(Dataset entries)
▬▬▬▬▬▬▬▬▬▬

-- ==== Sys2Proof/Machine/State.lean ====
section
/-! DEFINITION. The state of the device, as plain data, and the state after reset. Registers live in one file by BAR0
address; everything else the spec gives a block stands in that block's structure. -/

namespace Sys2Proof.Machine

/-- Reasons the device stops. No command raises one: the spec completes every request (R7). The one constructor
names a command the model cannot carry out because the spec gives it no effect; raised by no meaning. Safe. -/
inductive Fault where
  /-- Raised by no meaning. Safe. -/
  | noEffectGiven
  deriving DecidableEq, Repr

/-- Reasons a command has no meaning. -/
inductive Refusal where
  /-- The command's arm of the dispatch has no meaning yet. Raised by the dispatch alone. Safe. -/
  | notModelled (mnemonic : String)
  deriving DecidableEq, Repr

/-- A control word waiting for a control slot: type and 56-bit body (R44); `fresh` marks a changed XOFF_XON (R45). -/
structure Ctl where
  typ : Nat
  body : Nat
  fresh : Bool
  deriving DecidableEq, Repr

/-- Who made a frame (R184): received on a port, a splice engine, the control link, a Hold agent's gather response,
or the host by INJECT. -/
inductive Origin where
  | port | engine | control | holdRsp | host
  deriving DecidableEq, Repr

/-- Buffer region a frame's egress cells come from (Table 7.3). -/
inductive Region where
  | none | portMin | shared | engineRes | holdRes
  deriving DecidableEq, Repr

/-- A frame the device holds, and what it knows of it. -/
structure FrameRec where
  /-- The frame as received or built (R49). -/
  frame : Frame
  /-- Ingress die. -/
  inDie : Nat
  /-- Ingress port; 255 for a frame without one. -/
  inPort : Nat
  /-- Who made it (R184). -/
  origin : Origin
  /-- Queue class at this device (R206). -/
  tc : Nat
  /-- Channel class of R62. -/
  cls : Nat
  /-- Colour: 0 green, 1 yellow, 2 red, 3 not policed (Table 8.5). -/
  colour : Nat
  /-- Its traffic class is lossless (R66). -/
  lossless : Bool
  /-- Staging blocks it holds; eight blocks fill a cell (R177). -/
  stage : Nat
  /-- It holds lossy staging rather than its port's reservation (R178). -/
  lossyStage : Bool
  /-- It was received whole and its payload check passed (R55). -/
  whole : Bool
  /-- A block of it lay in an uncorrectable codeword (R55). -/
  bad : Bool
  /-- Egress die. -/
  outDie : Nat
  /-- Egress port; 255 for none. -/
  outPort : Nat
  /-- Port set its lookup named (R189). -/
  portSet : Nat
  /-- It was looked up, under this epoch bit (R143). -/
  looked : Bool
  epoch : Nat
  /-- Placed by R188. -/
  sprayed : Bool
  /-- A copy of a multicast frame (R156). -/
  mcast : Bool
  /-- Cut through (R181). -/
  cut : Bool
  /-- Buffer region of its egress cells (R184). -/
  region : Region
  /-- Egress cells it holds (R184). -/
  cells : Nat
  /-- All its cells have reached the egress die's queue (R173). -/
  arrived : Bool
  /-- Its congestion mark was set at this device (R203). -/
  marked : Bool
  /-- A remark action moved it to another class (R206). -/
  remarked : Bool
  /-- Engine or Hold service it is bound for: 0 none, 1 engine, 2 Hold (R146). -/
  service : Nat
  /-- Queue of a lanyard egress port (R131). -/
  outQ : Nat
  /-- Knot member index given at admission, or 65535 (R290). -/
  member : Nat
  /-- Colour index of the lanyard peer it arrived from, or 255 (R178). -/
  peer : Nat
  /-- Engine it enters the crossbar by, die × 16 + engine; 255 for none. -/
  engine : Nat
  /-- Transmit cells it was sent from: first cell and cells, none where 0 (R256); the dispatch that sent it. -/
  txCell : Nat
  txCells : Nat
  serial : Nat
  /-- It left a port whole. -/
  sent : Bool
  /-- Lookup pipe that resolved it, and that its drops count in (R142). -/
  pipe : Nat
  /-- Bytes that followed its header as its head arrived, at most 96 (R209). -/
  first : Bytes
  /-- Looked up and placed, it waits for its last block before it is offered for storing (R181). -/
  await : Bool
  /-- Why it was found bad while it crossed the mesh, a reason of R57; 0 while it is not (R183). -/
  reason : Nat
  /-- Next die of its path over the mesh; 255 before its crossing starts (R23, R24). -/
  via : Nat
  /-- It started on a transmitter before it was whole (R181). -/
  late : Bool
  /-- It was held at port down, and counts in CORE_COUNT index 8 when it is sent (R191). -/
  wasHeld : Bool
  /-- A multicast copy: one more than the number of the frame it copies; 0 for any other (R156). -/
  parent : Nat
  /-- The frame a multicast copies: copies not admitted yet, and the egress dies that a train carries it to or has
  carried it to, as masks (R31 step 7, R177). -/
  copies : Nat
  trains : Nat
  landed : Nat
  deriving DecidableEq, Repr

▬▬▬▬▬▬▬▬▬▬

» Action item:
Copy every entry exactly. Leave nothing out.

» Response box:
-- ==== Sys2Proof/Machine/State.lean ====
section
/-! DEFINITION. The state of the device, as plain data, and the state after reset. Registers live in one file by BAR0
address; everything else the spec gives a block stands in that block's structure. -/

namespace Sys2Proof.Machine

/-- Reasons the device stops. No command raises one: the spec completes every request (R7). The one constructor
names a command the model cannot carry out because the spec gives it no effect; raised by no meaning. Safe. -/
inductive Fault where
  /-- Raised by no meaning. Safe. -/
  | noEffectGiven
  deriving DecidableEq, Repr

/-- Reasons a command has no meaning. -/
inductive Refusal where
  /-- The command's arm of the dispatch has no meaning yet. Raised by the dispatch alone. Safe. -/
  | notModelled (mnemonic : String)
  deriving DecidableEq, Repr

/-- A control word waiting for a control slot: type and 56-bit body (R44); `fresh` marks a changed XOFF_XON (R45). -/
structure Ctl where
  typ : Nat
  body : Nat
  fresh : Bool
  deriving DecidableEq, Repr

/-- Who made a frame (R184): received on a port, a splice engine, the control link, a Hold agent's gather response,
or the host by INJECT. -/
inductive Origin where
  | port | engine | control | holdRsp | host
  deriving DecidableEq, Repr

/-- Buffer region a frame's egress cells come from (Table 7.3). -/
inductive Region where
  | none | portMin | shared | engineRes | holdRes
  deriving DecidableEq, Repr

/-- A frame the device holds, and what it knows of it. -/
structure FrameRec where
  /-- The frame as received or built (R49). -/
  frame : Frame
  /-- Ingress die. -/
  inDie : Nat
  /-- Ingress port; 255 for a frame without one. -/
  inPort : Nat
  /-- Who made it (R184). -/
  origin : Origin
  /-- Queue class at this device (R206). -/
  tc : Nat
  /-- Channel class of R62. -/
  cls : Nat
  /-- Colour: 0 green, 1 yellow, 2 red, 3 not policed (Table 8.5). -/
  colour : Nat
  /-- Its traffic class is lossless (R66). -/
  lossless : Bool
  /-- Staging blocks it holds; eight blocks fill a cell (R177). -/
  stage : Nat
  /-- It holds lossy staging rather than its port's reservation (R178). -/
  lossyStage : Bool
  /-- It was received whole and its payload check passed (R55). -/
  whole : Bool
  /-- A block of it lay in an uncorrectable codeword (R55). -/
  bad : Bool
  /-- Egress die. -/
  outDie : Nat
  /-- Egress port; 255 for none. -/
  outPort : Nat
  /-- Port set its lookup named (R189). -/
  portSet : Nat
  /-- It was looked up, under this epoch bit (R143). -/
  looked : Bool
  epoch : Nat
  /-- Placed by R188. -/
  sprayed : Bool
  /-- A copy of a multicast frame (R156). -/
  mcast : Bool
  /-- Cut through (R181). -/
  cut : Bool
  /-- Buffer region of its egress cells (R184). -/
  region : Region
  /-- Egress cells it holds (R184). -/
  cells : Nat
  /-- All its cells have reached the egress die's queue (R173). -/
  arrived : Bool
  /-- Its congestion mark was set at this device (R203). -/
  marked : Bool
  /-- A remark action moved it to another class (R206). -/
  remarked : Bool
  /-- Engine or Hold service it is bound for: 0 none, 1 engine, 2 Hold (R146). -/
  service : Nat
  /-- Queue of a lanyard egress port (R131). -/
  outQ : Nat
  /-- Knot member index given at admission, or 65535 (R290). -/
  member : Nat
  /-- Colour index of the lanyard peer it arrived from, or 255 (R178). -/
  peer : Nat
  /-- Engine it enters the crossbar by, die × 16 + engine; 255 for none. -/
  engine : Nat
  /-- Transmit cells it was sent from: first cell and cells, none where 0 (R256); the dispatch that sent it. -/
  txCell : Nat
  txCells : Nat
  serial : Nat
  /-- It left a port whole. -/
  sent : Bool
  /-- Lookup pipe that resolved it, and that its drops count in (R142). -/
  pipe : Nat
  /-- Bytes that followed its header as its head arrived, at most 96 (R209). -/
  first : Bytes
  /-- Looked up and placed, it waits for its last block before it is offered for storing (R181). -/
  await : Bool
  /-- Why it was found bad while it crossed the mesh, a reason of R57; 0 while it is not (R183). -/
  reason : Nat
  /-- Next die of its path over the mesh; 255 before its crossing starts (R23, R24). -/
  via : Nat
  /-- It started on a transmitter before it was whole (R181). -/
  late : Bool
  /-- It was held at port down, and counts in CORE_COUNT index 8 when it is sent (R191). -/
  wasHeld : Bool
  /-- A multicast copy: one more than the number of the frame it copies; 0 for any other (R156). -/
  parent : Nat
  /-- The frame a multicast copies: copies not admitted yet, and the egress dies that a train carries it to or has
  carried it to, as masks (R31 step 7, R177). -/
  copies : Nat
  trains : Nat
  landed : Nat
  deriving DecidableEq, Repr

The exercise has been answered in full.